Но что толку сидеть сейчас перед родительским домом, размышляя о том, что восемь лет назад его родители, возможно, были правы? Николас с самого начала защищал Пейдж, но уже начал забывать, почему он это делал. Он умирал с голоду, потому что Пейдж перестала готовить ему ланч. В половине пятого утра она чаще всего не спала, но в это время на ней обычно висел Макс. Иногда Николас во всем обвинял сына. Макс был самой очевидной целью. Этот крохотный, но требовательный человечек похитил его жену, а на ее месте появилась угрюмая и раздражительная женщина, с которой он был вынужден делить кров и постель. Труднее было обвинить Пейдж. Николас впивался в ее лицо гневным взглядом, сгорая от желания затеять ссору, но в ее небесно-голубых глазах светилась такая опустошенность, что он проглатывал гнев, который вдруг обретал острый привкус жалости.
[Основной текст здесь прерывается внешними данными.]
theorem witness_FirmwareTransfer :
    (∃ (s : State) (p src seq dest kind total id mseq last : Nat) (dirB : Bool) (w : PktEnd), (s.acts) ∧ (s.hasPort p = true) ∧ (s.tileLike = true) ∧ (dest ≠ 0xFF ∧ dest = s.addr) ∧ (s.duplicate p src seq dest = false) ∧ (s.inTrial = false ∧ s.transfers = false ∧ total ≤ 0x800000) ∧ (w.good (rxFlags w ⟨0x30, dest, src, seq, 0, fwBeginBytes kind total id mseq last dirB⟩))) ∧
    (∃ (s : State) (p src seq dest kind total id mseq last : Nat) (dirB : Bool) (w : PktEnd), (s.acts) ∧ (s.hasPort p = true) ∧ (s.tileLike = true) ∧ (dest ≠ 0xFF ∧ dest = s.addr) ∧ (s.duplicate p src seq dest = false) ∧ (s.inTrial = false ∧ (s.transfers = true ∨ 0x800000 < total)) ∧ (w.good (rxFlags w ⟨0x30, dest, src, seq, 0, fwBeginBytes kind total id mseq last dirB⟩))) ∧
    (∃ (s : State) (p src seq dest off : Nat) (bytes : List Nat) (w : PktEnd), (s.acts) ∧ (s.hasPort p = true) ∧ (s.tileLike = true) ∧ (dest ≠ 0xFF ∧ dest = s.addr) ∧ (s.duplicate p src seq dest = false) ∧ (s.upd.rx.state = 1 ∧ off = s.upd.rx.buf.length ∧ bytes ≠ [] ∧ bytes.length ≤ 240 ∧ off + bytes.length ≤ 0x800000) ∧ (w.good (rxFlags w ⟨0x31, dest, src, seq, 0, leBytes 4 off ++ bytes⟩))) ∧
    (∃ (s : State) (p src seq dest off : Nat) (bytes : List Nat) (w : PktEnd), (s.acts) ∧ (s.hasPort p = true) ∧ (s.tileLike = true) ∧ (dest ≠ 0xFF ∧ dest = s.addr) ∧ (s.duplicate p src seq dest = false) ∧ (s.upd.rx.state = 1 ∧ off ≠ s.upd.rx.buf.length) ∧ (w.good (rxFlags w ⟨0x31, dest, src, seq, 0, leBytes 4 off ++ bytes⟩))) ∧
    (∃ (s : State) (p src seq dest total : Nat) (w : PktEnd), (s.acts) ∧ (s.hasPort p = true) ∧ (s.tileLike = true) ∧ (dest ≠ 0xFF ∧ dest = s.addr) ∧ (s.duplicate p src seq dest = false) ∧ (s.upd.rx.state = 1 ∧ total = s.upd.rx.total) ∧ (w.good (rxFlags w ⟨0x32, dest, src, seq, 0, leBytes 4 total⟩))) ∧
    (∃ (s : State) (p src seq dest total : Nat) (w : PktEnd), (s.acts) ∧ (s.hasPort p = true) ∧ (s.tileLike = true) ∧ (dest ≠ 0xFF ∧ dest = s.addr) ∧ (s.duplicate p src seq dest = false) ∧ (s.upd.rx.state = 1 ∧ total ≠ s.upd.rx.total) ∧ (w.good (rxFlags w ⟨0x32, dest, src, seq, 0, leBytes 4 total⟩))) ∧
    (∃ (s : State) (regs : List (Nat × Word)) (all : MouldImage), let contents : MouldImage := { all with mregs := regs }; let e : Nat := s.rxError contents; (s.acts) ∧ (s.upd.rx.state = 2) ∧ (e ≠ 0)) ∧
    (∃ (s : State) (regs : List (Nat × Word)) (all : MouldImage), let contents : MouldImage := { all with mregs := regs }; (s.acts) ∧ (s.upd.rx.state = 2) ∧ (s.rxError contents = 0) ∧ (s.addr = s.upd.rx.last)) ∧
    (∃ (s : State) (regs : List (Nat × Word)) (all : MouldImage), let contents : MouldImage := { all with mregs := regs }; let r : Rx := s.upd.rx; let p : Nat := if r.dirB then 0 else 1; let nx : Nat := if r.dirB then s.addr - 1 else s.addr + 1; (s.acts) ∧ (r.state = 2) ∧ (s.rxError contents = 0) ∧ (s.addr ≠ r.last) ∧ (nx ≠ 0xFF ∧ Tab.get (fun _ => none) (s.port p).unacked nx = none)) ∧
    (∃ (s : State) , (s.acts) ∧ ((s.upd.rx.state = 2 ∨ s.upd.rx.state = 3) ∧ s.upd.rx.mould.isSome = true)) ∧
    (∃ (s : State) , let r : Rx := s.upd.rx; (s.acts) ∧ ((r.state = 2 ∨ r.state = 3) ∧ r.mould.isSome = true)) ∧
    (∃ (s : State) (p src seq op sf version win tries : Nat) (w : PktEnd), (s.acts) ∧ (s.hasPort p = true) ∧ (s.tileLike = true) ∧ (s.duplicate p src seq 0xFF = false) ∧ (w.good (rxFlags w ⟨0x33, 0xFF, src, seq, 0, fwActivateBytes op sf version win tries⟩))) ∧
    (∃ (s : State) (p src seq version : Nat) (w : PktEnd), let u : State := if s.inTrial && s.runVersion = version then confirmPart s else s; (s.acts) ∧ (s.hasPort p = true) ∧ (s.tileLike = true) ∧ (s.duplicate p src seq 0xFF = false) ∧ (w.good (rxFlags w ⟨0x34, 0xFF, src, seq, 0, leBytes 4 version⟩))) ∧
    (∃ (s : State) (p src seq dest : Nat) (w : PktEnd), (s.acts) ∧ (s.hasPort p = true) ∧ (s.tileLike = true) ∧ (dest ≠ 0xFF ∧ dest = s.addr) ∧ (s.duplicate p src seq dest = false) ∧ (s.transfers = true) ∧ (w.good (rxFlags w ⟨0x35, dest, src, seq, 0, []⟩))) ∧
    (∃ (s : State) (p a : Nat) (b : List Nat) (w : PktEnd), (s.acts) ∧ (s.hasPort p = true) ∧ (s.isSender = true) ∧ (1 ≤ a ∧ a ≤ 32) ∧ (w.good (rxSeq w ⟨0x85, 0xFE, a, 0, 0, b⟩))) ∧
    (∃ (s : State) (p a : Nat) (b : List Nat) (w : PktEnd), let q : Nat := if s.on (F.CH_TRAIN_STATE_END 1) then 0 else 1 - p; (s.acts) ∧ (s.hasPort p = true) ∧ (s.tileLike = true) ∧ (w.good (rxSeq w ⟨0x85, 0xFE, a, 0, 0, b⟩))) ∧
    (∃ (s : State) (p first last total id mseq : Nat) (val : Word), let kind : Nat := (F.CH_DIST_CTRL_KIND p).of val; let dirB : Bool := (F.CH_DIST_CTRL_ORIGIN p).of val == 1; (s.acts) ∧ (s.hasPort p = true) ∧ (s.isSender = true) ∧ (s.wordOk (atCHS p 0xE8) val = true) ∧ (s.get (F.CH_DIST_STATUS_STATE p) ≠ 1) ∧ (first = (F.CH_DIST_CTRL_FIRST p).of val ∧ last = (if (F.CH_DIST_CTRL_LAST p).of val ≠ 0 then (F.CH_DIST_CTRL_LAST p).of val else if dirB then 1 else (s.chainTiles p).length)) ∧ (some (total, id, mseq) = (if kind = 1 then s.nv.pkg.map fun k => (k.bytes.length, k.fw.version, 0) else if kind = 2 then s.nv.staging.map fun m => (m.raw.length, m.hdr.wallId, m.hdr.mouldSeq) else none)) ∧ (first ≠ 0xFF ∧ Tab.get (fun _ => none) (s.port p).unacked first = none) ∧ (((List.range 33).any fun a => a != 0 && (if dirB then decide (last ≤ a ∧ a ≤ first) else decide (first ≤ a ∧ a ≤ last)) && !s.tileStaged kind id mseq p a) = true)) ∧
    (∃ (s : State) (p : Nat) (val : Word), let kind : Nat := (F.CH_DIST_CTRL_KIND p).of val; (s.acts) ∧ (s.hasPort p = true) ∧ (s.isSender = true) ∧ (s.wordOk (atCHS p 0xE8) val = true) ∧ (s.get (F.CH_DIST_STATUS_STATE p) ≠ 1) ∧ ((kind ≠ 1 ∨ s.nv.pkg = none) ∧ (kind ≠ 2 ∨ s.nv.staging = none))) ∧
    (∃ (s : State) (p : Nat) (val : Word), let a : Nat := s.get (F.CH_DIST_STATUS_AT p); (s.acts) ∧ (s.hasPort p = true) ∧ (s.isSender = true) ∧ (s.wordOk (atCHS p 0xE8) val = true) ∧ (s.get (F.CH_DIST_STATUS_STATE p) = 1) ∧ (a ≠ 0xFF ∧ Tab.get (fun _ => none) (s.port p).unacked a = none)) :=
  ⟨⟨{ wFwRx with upd := { wFwRx.upd with rx := { wFwRx.upd.rx with state := 5 } } }, 0, 0xF1, 7, 4, 1, 3, 2, 0, 4, false, goodEnd ⟨0x30, 4, 0xF1, 7, 0, fwBeginBytes 1 3 2 0 4 false⟩, by decide +kernel⟩,
   ⟨wFwRx, 0, 0xF1, 7, 4, 1, 3, 2, 0, 4, false, goodEnd ⟨0x30, 4, 0xF1, 7, 0, fwBeginBytes 1 3 2 0 4 false⟩, by decide +kernel⟩,
   ⟨wFwRx, 0, 0xF1, 7, 4, 2, [9], goodEnd ⟨0x31, 4, 0xF1, 7, 0, leBytes 4 2 ++ [9]⟩, by decide +kernel⟩,
   ⟨wFwRx, 0, 0xF1, 7, 4, 3, [9], goodEnd ⟨0x31, 4, 0xF1, 7, 0, leBytes 4 3 ++ [9]⟩, by decide +kernel⟩,
   ⟨wFwRx, 0, 0xF1, 7, 4, 3, goodEnd ⟨0x32, 4, 0xF1, 7, 0, leBytes 4 3⟩, by decide +kernel⟩,
   ⟨wFwRx, 0, 0xF1, 7, 4, 9, goodEnd ⟨0x32, 4, 0xF1, 7, 0, leBytes 4 9⟩, by decide +kernel⟩,
   ⟨{ wFwRx with upd := { wFwRx.upd with rx := { wFwRx.upd.rx with state := 2 } } }, [], default, by decide +kernel⟩,
   ⟨{ wFwRx with nv := { wFwRx.nv with keys := (base mT).nv.keys }, upd := { wFwRx.upd with rx := { wFwRx.upd.rx with state := 2, buf := (⟨fw2, mT⟩ : Package).bytes } } }, mT.mregs, mT, by decide +kernel⟩,
   ⟨{ wFwRx with nv := { wFwRx.nv with keys := (base mT).nv.keys }, upd := { wFwRx.upd with rx := { wFwRx.upd.rx with state := 2, buf := (⟨fw2, mT⟩ : Package).bytes, last := 8 } } }, mT.mregs, mT, by decide +kernel⟩,
   ⟨{ wFwRx with upd := { wFwRx.upd with rx := { wFwRx.upd.rx with state := 2, fw := some fw2, mould := some mT } } }, by decide +kernel⟩,
   ⟨{ wFwRx with upd := { wFwRx.upd with rx := { wFwRx.upd.rx with state := 3, fw := some fw2, mould := some mT } } }, by decide +kernel⟩,
   ⟨wFwRx, 0, 0xF1, 7, 1, 50, 2, 60, 3, goodEnd ⟨0x33, 0xFF, 0xF1, 7, 0, fwActivateBytes 1 50 2 60 3⟩, by decide +kernel⟩,
   ⟨{ wFwRx with upd := { wFwRx.upd with slot := some 1, run := some fw2 }, nv := wFwRx.nv.mark 1 2 }, 0, 0xF1, 7, 2, goodEnd ⟨0x34, 0xFF, 0xF1, 7, 0, leBytes 4 2⟩, by decide +kernel⟩,
   ⟨wFwRx, 0, 0xF1, 7, 4, goodEnd ⟨0x35, 4, 0xF1, 7, 0, []⟩, by decide +kernel⟩,
   ⟨wDist, 0, 2, [1, 0, 1], goodEnd ⟨0x85, 0xFE, 2, 0, 0, [1, 0, 1]⟩, by decide +kernel⟩,
   ⟨wLinked, 0, 2, [1, 0, 1], goodEnd ⟨0x85, 0xFE, 2, 0, 0, [1, 0, 1]⟩, by decide +kernel⟩,
   ⟨withF [((F.CH_DIST_STATUS_STATE 0), 0)] wDist, 0, 1, 2, (⟨fw2, mT⟩ : Package).bytes.length, 2, 0, (F.CH_DIST_CTRL_KIND 0).into ((F.CH_DIST_CTRL_FIRST 0).into ((F.CH_DIST_CTRL_LAST 0).into ((F.CH_DIST_CTRL_START 0).into 0 1) 2) 1) 1, by decide +kernel⟩,
   ⟨withF [((F.CH_DIST_STATUS_STATE 0), 0)] wDist, 0, 0, by decide +kernel⟩,
   ⟨wDist, 0, 0, by decide +kernel⟩⟩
Он не мог понять, в чем ее проблема. Ведь это он целыми днями был на ногах, именно ему приходилось каждый раз заново подтверждать свою репутацию, именно его ошибка могла стоить человеку жизни. Если кто-то и имел право быть уставшим и раздраженным, так это Николас. Пейдж всего лишь сидела дома с ребенком.
А когда ему изредка приходилось присмотреть за сынишкой, в этом не было ничего сложного. Николас сидел на полу и дергал Макса за пальчики ног. Когда Макс широко открывал глаза и начинал вертеть головой, пытаясь понять, кто это делает, Николас заливался веселым смехом. Около месяца назад он крутил Макса у себя над головой, крепко держа его за ноги. Макс обожал эту игру. Что касается Пейдж, то она сидела в углу и мрачно за ними наблюдала.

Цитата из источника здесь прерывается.